We ran into our next patient’s Door Dash delivery on the front porch, bringing the aroma of hashbrowns in with us before assessing a resolving case of cellulitis. We finished our exam in front of a paused video game, the sounds of which echoed into the stairwell on our way out.
It is true that you learn a lot about patients by seeing them in their home environment, but I would argue that the most important thing you can learn is that being a patient is a small, time-limited, situationally dependent part of who they are. Being a patient rarely fills an entire day. It takes minutes to administer most IV medications and to collect labs. The first time I learned about Home Hospital I was reflexively skeptical about the idea of providing an inpatient level of care at home. If a patient is sick enough to warrant admission to the hospital, don’t they need to be at the hospital? Often, but not always. A patient may need vital sign monitoring, oxygen, serial exams, daily labs, IV medications, wound care, physical therapy or occupational therapy — all of which the Home Hospital team can provide at home if it is determined to be safe to do so. The silver lining is that when the patient is not being a patient, their time is their own. How they get to spend that valuable and limited resource is now, fortunately, out of my hands.
This is my fourth and final year of residency, and I am excited to transition from a primarily inpatient schedule to a full-time job as a primary care provider next fall. I am very appreciative of my experience with Home Hospital, both for how it has made me a more cognizant inpatient provider and for how it has forced me to rethink the primary care space. Home Hospital encourages primary care physicians to rethink what our boundaries truly are in an ambulatory setting. As I start the next phase of my career, I’m excited to think of outpatient and inpatient levels of care as a spectrum rather than two discrete entities. Working to keep patients out of the hospital may be a challenge, but it will never be a waste of my time or my patients’ time.

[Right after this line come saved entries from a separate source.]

-- ==== Sys2Proof/Decode.lean ====
section
/-!
DEFINITION. Decoding a 128-bit word to an instruction or trailer, rejecting by name (R42 to R47, R53, R54, R58, R59),
and the encoder from the same tables.
-/
namespace Sys2Proof

/-! ### Operand fields (R44) -/

/-- The special register at an index of bank 5; none for an index R74 does not list. -/
def SReg.ofIndex : Nat → Option SReg
  | 0 => some .lane | 1 => some .group | 2 => some .ngroup | 3 => some .tidx | 4 => some .tidy | 5 => some .tidz
  | 6 => some .teamx | 7 => some .teamy | 8 => some .teamz | 9 => some .gridx | 10 => some .gridy | 11 => some .gridz
  | 12 => some .role | 13 => some .teamh | 14 => some .core | 15 => some .die | 16 => some .pkg | 17 => some .ctx
  | 18 => some .clk | 19 => some .fflg | 20 => some .seed | 21 => some .lmask
  | 32 => some .emuop | 33 => some .emucls | 34 => some .emutyp | 35 => some .emumod | 36 => some .emudst
  | 37 => some .emusa | 38 => some .emusb | 39 => some .emusc | 40 => some .emuimm | 41 => some .emupc
  | _ => none

/-- Index of a special register in bank 5 (R74). -/
def SReg.index : SReg → Nat
  | .lane => 0 | .group => 1 | .ngroup => 2 | .tidx => 3 | .tidy => 4 | .tidz => 5
  | .teamx => 6 | .teamy => 7 | .teamz => 8 | .gridx => 9 | .gridy => 10 | .gridz => 11
  | .role => 12 | .teamh => 13 | .core => 14 | .die => 15 | .pkg => 16 | .ctx => 17
  | .clk => 18 | .fflg => 19 | .seed => 20 | .lmask => 21
  | .emuop => 32 | .emucls => 33 | .emutyp => 34 | .emumod => 35 | .emudst => 36
  | .emusa => 37 | .emusb => 38 | .emusc => 39 | .emuimm => 40 | .emupc => 41

/-- A number below a bound. -/
def finOf (n k : Nat) : Option (Fin n) := if h : k < n then some ⟨k, h⟩ else none

/-- The fixed register at `idx` of `bank` (R44). -/
def fixedOf (bank idx : Nat) : Option Opd :=
  match bank with
  | 0 => (finOf 16 idx).map .t
  | 1 => (finOf 8 idx).map .p
  | 2 => (finOf 8 idx).map .ls
  | 3 => (finOf 16 idx).map .s
  | 4 => (finOf 16 idx).map .b
  | 5 => (SReg.ofIndex idx).map .sr
  | 6 => (finOf 4 idx).map .a
  | 7 => (finOf 8 idx).map .f
  | 8 => (finOf 20 idx).map .nx
  | 63 => if idx = 0 then some .z else none
  | _ => none

/-- The operand a 20-bit field names; none for a reserved KIND, bank or index (R44). -/
def Opd.ofBits (b : BitVec 20) : Option Opd :=
  let low : BitVec 18 := b.extractLsb' 0 18
  match (b.extractLsb' 18 2).toNat with
  | 0 => some (.v low)
  | 1 => some (.g low)
  | 2 => fixedOf (low.extractLsb' 12 6).toNat (low.extractLsb' 0 12).toNat
  | _ => some (.imm low)

/-- The field of a fixed register. -/
def fixedBits (bank idx : Nat) : BitVec 20 :=
  (2 : BitVec 2) ++ (BitVec.ofNat 6 bank) ++ (BitVec.ofNat 12 idx)

/-- The 20-bit field of an operand (R44). -/
def Opd.bits : Opd → BitVec 20
  | .v n => (0 : BitVec 2) ++ n
  | .g n => (1 : BitVec 2) ++ n
  | .t i => fixedBits 0 i.val
  | .p i => fixedBits 1 i.val
  | .ls i => fixedBits 2 i.val
  | .s i => fixedBits 3 i.val
  | .b i => fixedBits 4 i.val
  | .sr r => fixedBits 5 r.index
  | .a i => fixedBits 6 i.val
  | .f i => fixedBits 7 i.val
  | .nx i => fixedBits 8 i.val
  | .z => fixedBits 63 0
  | .imm x => (3 : BitVec 2) ++ x

/-! ### Words (R42, R43, R53) -/

/-- A format-R word from its class, opcode and fields. -/
def packR (cls : BitVec 3) (opc : BitVec 10) (x : RWord) : Word :=
  BitVec.ofBool x.dbg ++ cls ++ opc ++ BitVec.ofNat 6 x.typ.code ++ x.mod ++ x.grd ++
    x.dst.bits ++ x.sa.bits ++ x.sb.bits ++ x.sc.bits ++ x.aux

/-- A format-I word from its class, opcode and fields. -/
def packI (cls : BitVec 3) (opc : BitVec 10) (x : IWord) : Word :=
  BitVec.ofBool x.dbg ++ cls ++ opc ++ BitVec.ofNat 6 x.typ.code ++ x.mod ++ x.grd ++
    x.dst.bits ++ x.sa.bits ++ x.sb.bits ++ x.imm ++ x.aux6

/-- A trailer word from its kind and fields. -/
def packT (tk : BitVec 4) (x : TWord) : Word :=
  BitVec.ofBool x.dbg ++ (7 : BitVec 3) ++ tk ++ x.await ++ x.grd ++
    (if x.conv then (1 : BitVec 2) else (0 : BitVec 2)) ++ x.reg.bits ++ (0 : BitVec 46) ++ x.tgt

/-- The fields of a format-R word, or the first reserved type or operand (R44, R46). -/
def parseR (w : Word) : Except WordError RWord :=
  match Typ.ofCode (w.extractLsb' 108 6).toNat with
  | none => .error .reservedType
  | some typ =>
    match Opd.ofBits (w.extractLsb' 78 20), Opd.ofBits (w.extractLsb' 58 20),
          Opd.ofBits (w.extractLsb' 38 20), Opd.ofBits (w.extractLsb' 18 20) with
    | some dst, some sa, some sb, some sc =>
      .ok { dbg := w.getLsbD 127, typ := typ, mod := w.extractLsb' 102 6, grd := w.extractLsb' 98 4,
            dst := dst, sa := sa, sb := sb, sc := sc, aux := w.extractLsb' 0 18 }
    | _, _, _, _ => .error .reservedOperand

/-- The fields of a format-I word, or the first reserved type or operand (R44, R46). -/
def parseI (w : Word) : Except WordError IWord :=
  match Typ.ofCode (w.extractLsb' 108 6).toNat with
  | none => .error .reservedType
  | some typ =>
    match Opd.ofBits (w.extractLsb' 78 20), Opd.ofBits (w.extractLsb' 58 20),
          Opd.ofBits (w.extractLsb' 38 20) with
    | some dst, some sa, some sb =>
      .ok { dbg := w.getLsbD 127, typ := typ, mod := w.extractLsb' 102 6, grd := w.extractLsb' 98 4,
            dst := dst, sa := sa, sb := sb, imm := w.extractLsb' 6 32, aux6 := w.extractLsb' 0 6 }
    | _, _, _ => .error .reservedOperand

/-- The fields of a trailer word (R53). -/
def parseT (w : Word) : Except WordError TWord :=
  match Opd.ofBits (w.extractLsb' 78 20) with
  | none => .error .malformedTrailer
  | some reg =>
    if w.extractLsb' 32 46 != 0 || w.getLsbD 99 then .error .malformedTrailer
    else .ok { dbg := w.getLsbD 127, await := w.extractLsb' 104 16, grd := w.extractLsb' 100 4,
               conv := w.getLsbD 98, reg := reg, tgt := w.extractLsb' 0 32 }

/-- What an opcode stands for: its format and constructor. -/
inductive Form where
  | r (mk : RWord → Instr)
  | i (mk : IWord → Instr)

/-- The opcodes of class 0 (R58). -/
def ops0 : Nat → Option Form
  | 0x000 => some (.r .mov)
  | 0x001 => some (.i .movi)
  | 0x002 => some (.r .add)
  | 0x003 => some (.r .sub)
  | 0x004 => some (.r .neg)
  | 0x005 => some (.r .abs)
  | 0x006 => some (.r .min)
  | 0x007 => some (.r .max)
  | 0x008 => some (.r .mul)
  | 0x009 => some (.r .mulhi)
  | 0x00A => some (.r .mad)
  | 0x00B => some (.r .madw)
  | 0x00C => some (.r .div)
  | 0x00D => some (.r .rem)
  | 0x00E => some (.r .sad)
  | 0x00F => some (.r .dot4)
  | 0x010 => some (.r .and)
  | 0x011 => some (.r .or)
  | 0x012 => some (.r .xor)
  | 0x013 => some (.r .not)
  | 0x014 => some (.r .andn)
  | 0x015 => some (.r .shl)
  | 0x016 => some (.r .shr)
  | 0x017 => some (.r .sar)
  | 0x018 => some (.r .rot)
  | 0x019 => some (.r .bfx)
  | 0x01A => some (.r .bfi)
  | 0x01B => some (.r .popc)
  | 0x01C => some (.r .clz)
  | 0x01D => some (.r .ctz)
  | 0x01E => some (.r .brev)
  | 0x01F => some (.r .perm)
  | 0x020 => some (.r .swz)
  | 0x021 => some (.r .pack)
  | 0x022 => some (.r .unpk)
  | 0x023 => some (.i .lea)
  | 0x024 => some (.r .sel)
  | 0x025 => some (.r .cmp)
  | 0x026 => some (.r .cmpv)
  | 0x027 => some (.r .cvt)
  | 0x028 => some (.r .pand)
  | 0x029 => some (.r .por)
  | 0x02A => some (.r .pxor)
  | 0x02B => some (.r .pnot)
  | 0x02C => some (.r .pmov)
  | _ => none

/-- The opcodes of class 1 (R58). -/
def ops1 : Nat → Option Form
  | 0x000 => some (.r .fadd)
  | 0x001 => some (.r .fsub)
  | 0x002 => some (.r .fmul)
  | 0x003 => some (.r .fma)
  | 0x004 => some (.r .fmin)
  | 0x005 => some (.r .fmax)
  | 0x006 => some (.r .fabs)
  | 0x007 => some (.r .fneg)
  | 0x008 => some (.r .fdiv)
  | 0x009 => some (.r .fsqrt)
  | 0x00A => some (.r .frcp)
  | 0x00B => some (.r .frsq)
  | 0x00C => some (.r .ex2)
  | 0x00D => some (.r .lg2)
  | 0x00E => some (.r .fexp)
  | 0x00F => some (.r .flog)
  | 0x010 => some (.r .fsin)
  | 0x011 => some (.r .fcos)
  | 0x012 => some (.r .ftanh)
  | 0x013 => some (.r .fsigm)
  | 0x014 => some (.r .fcmp)
  | 0x015 => some (.r .fclass)
  | 0x016 => some (.r .frnd)
  | 0x017 => some (.r .fcvt)
  | 0x018 => some (.r .f2i)
  | 0x019 => some (.r .i2f)
  | 0x01A => some (.r .qmax)
  | 0x01B => some (.r .qscl)
  | 0x01C => some (.r .qcvt)
  | 0x01D => some (.r .dqcvt)
  | 0x01E => some (.r .fdot2)
  | 0x01F => some (.r .flg)
  | _ => none

/-- The opcodes of class 2 (R58). -/
def ops2 : Nat → Option Form
  | 0x000 => some (.i .ld)
  | 0x001 => some (.i .st)
  | 0x002 => some (.i .ldv)
  | 0x003 => some (.i .stv)
  | 0x004 => some (.i .ldk)
  | 0x005 => some (.r .atom)
  | 0x006 => some (.r .atomc)
  | 0x007 => some (.r .red)
  | 0x008 => some (.r .fence)
  | 0x009 => some (.i .pref)
  | 0x00A => some (.i .probe)
  | 0x00B => some (.r .prinv)
  | 0x00C => some (.i .stmc)
  | 0x00D => some (.r .cctl)
  | _ => none

/-- The opcodes of class 3 (R58). -/
def ops3 : Nat → Option Form
  | 0x000 => some (.r .lsplit)
  | 0x001 => some (.r .lsjoin)
  | 0x002 => some (.r .vote)
  | 0x003 => some (.r .ballot)
  | 0x004 => some (.r .shfl)
  | 0x005 => some (.r .bcast)
  | 0x006 => some (.r .gred)
  | 0x007 => some (.r .gscan)
  | 0x008 => some (.r .matchEq)
  | 0x009 => some (.r .elect)
  | 0x00A => some (.r .lmask)
  | 0x00B => some (.r .lsync)
  | 0x00C => some (.r .rdfl)
  | _ => none

/-- The opcodes of class 4 (R58). -/
def ops4 : Nat → Option Form
  | 0x000 => some (.r .tpost)
  | 0x001 => some (.r .twait)
  | 0x002 => some (.r .ttake)
  | 0x003 => some (.r .ttst)
  | 0x004 => some (.r .tmark)
  | 0x005 => some (.r .tmask)
  | 0x006 => some (.r .tbind)
  | 0x007 => some (.r .bank)
  | 0x100 => some (.r .cp)
  | 0x101 => some (.r .cpmc)
  | 0x102 => some (.r .cpgat)
  | 0x103 => some (.r .cpst)
  | 0x104 => some (.r .cpcan)
  | 0x105 => some (.r .ffcfg)
  | 0x106 => some (.r .ffst)
  | 0x107 => some (.r .sigt)
  | 0x200 => some (.r .mxset)
  | 0x201 => some (.i .mxseti)
  | 0x202 => some (.r .mxgo)
  | 0x203 => some (.r .mxab)
  | 0x204 => some (.r .mxst)
  | 0x205 => some (.r .acld)
  | 0x206 => some (.r .acst)
  | 0x207 => some (.r .acclr)
  | 0x208 => some (.r .acred)
  | 0x209 => some (.r .acflg)
  | 0x300 => some (.r .nsend)
  | 0x301 => some (.r .ncc)
  | 0x302 => some (.r .nst)
  | _ => none

/-- The opcodes of class 5 (R58). -/
def ops5 : Nat → Option Form
  | 0x000 => some (.r .nop)
  | 0x001 => some (.r .rdsr)
  | 0x002 => some (.r .wrsr)
  | 0x003 => some (.i .sys)
  | 0x004 => some (.i .trap)
  | 0x005 => some (.i .brk)
  | 0x006 => some (.i .hint)
  | 0x007 => some (.r .prof)
  | 0x008 => some (.r .emuwr)
  | 0x009 => some (.r .emuret)
  | 0x00A => some (.r .clk)
  | 0x100 => some (.r .binit)
  | 0x101 => some (.r .barr)
  | 0x102 => some (.r .bwait)
  | 0x103 => some (.r .bsync)
  | 0x104 => some (.r .bdrop)
  | 0x105 => some (.r .bphase)
  | 0x106 => some (.r .barm)
  | 0x107 => some (.r .gbar)
  | 0x200 => some (.r .qrec)
  | 0x201 => some (.r .qpush)
  | 0x202 => some (.r .qjoin)
  | 0x203 => some (.r .qsig)
  | _ => none

/-- The trailer kinds (R54). -/
def trailerOf : Nat → Option (TWord → Instr)
  | 0 => some .endRun
  | 1 => some .bra
  | 2 => some .brc
  | 3 => some .brx
  | 4 => some .call
  | 5 => some .callx
  | 6 => some .ret
  | 7 => some .exit
  | 8 => some .yield
  | _ => none

/-- What a class and opcode stand for (R58). -/
def formOf (cls opc : Nat) : Except WordError Form :=
  let row := match cls with
    | 0 => ops0 opc | 1 => ops1 opc | 2 => ops2 opc | 3 => ops3 opc | 4 => ops4 opc | 5 => ops5 opc
    | _ => none
  match row with
  | some f => .ok f
  | none => .error (if cls = 6 then .reservedClass else .unassignedOpcode)

/-- The instruction, if it obeys its card. -/
def checked (i : Instr) : Except WordError Instr :=
  match i.wordError with
  | none => .ok i
  | some e => .error e

/-- Is the word a trailer (R42, R53)? -/
def isTrailerWord (w : Word) : Bool := w.extractLsb' 124 3 == 7

/-- The instruction or trailer a word stands for, or the name of what it breaks. -/
def decode (w : Word) : Except WordError Instr :=
  if isTrailerWord w then
    match trailerOf (w.extractLsb' 120 4).toNat with
    | none => .error .malformedTrailer
    | some mk =>
      match parseT w with
      | .ok x => checked (mk x)
      | .error e => .error e
  else
    match formOf (w.extractLsb' 124 3).toNat (w.extractLsb' 114 10).toNat with
    | .error e => .error e
    | .ok (.r mk) =>
      match parseR w with
      | .ok x => checked (mk x)
      | .error e => .error e
    | .ok (.i mk) =>
      match parseI w with
      | .ok x => checked (mk x)
      | .error e => .error e

/-- What issuing a non-trailer word executes: the instruction, or an illegal word (R59). -/
def decodeRun (w : Word) : Instr :=
  match decode w with
  | .ok i => i
  | .error _ => .illegalWord w

/-- A word from its sixteen bytes, lowest address first (R5, R42). -/
def wordOfBytes (bs : List Byte) : Nat := bs.foldr (fun b acc => b.toNat + 256 * acc) 0

/-- The bytes of a word, lowest address first (R5, R42). -/
def bytesOfWord (w : Word) : List Byte :=
  [0, 1, 2, 3, 4, 5, 6, 7, 8, 9, 10, 11, 12, 13, 14, 15].map (fun k => w.extractLsb' (8 * k) 8)

/-- The word at the head of a byte stream and the rest; none for fewer than sixteen bytes. -/
def decodeBytes (bs : List Byte) : Option (Except WordError Instr × List Byte) :=
  if bs.length < 16 then none
  else some (decode (BitVec.ofNat 128 (wordOfBytes (bs.take 16))), bs.drop 16)

/-- The instruction the decoder reads from `nbits` bits, bit 0 the least significant; the bits above are zero. -/
def decodeTableWord (nbits w : Nat) : Option Instr :=
  match decode (BitVec.ofNat 128 (w % 2 ^ nbits)) with
  | .ok i => some i
  | .error _ => none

One Response to “Home Hospital: Meeting Patients Where They Want to Be”
Another great benefit of being in home hospital is that you can get a full nights’ sleep with no interruptions – rather than being checked on often during the night which often involves lights, sounds, and maybe even the person sharing a room with you who may not have an emergency or possibly having a bad night. We had home hospital – it is just amazing and so much better, for all the reasons listed above. The other thing so great about it is patients can wait in ERs for hours and hours with bright lights, lots of hustle-bustle, and the gurneys get a bit uncomfortable after a while – if no beds are available, you can be there for a long time. We would do it again if we had to or request it outright as an option. Great program!!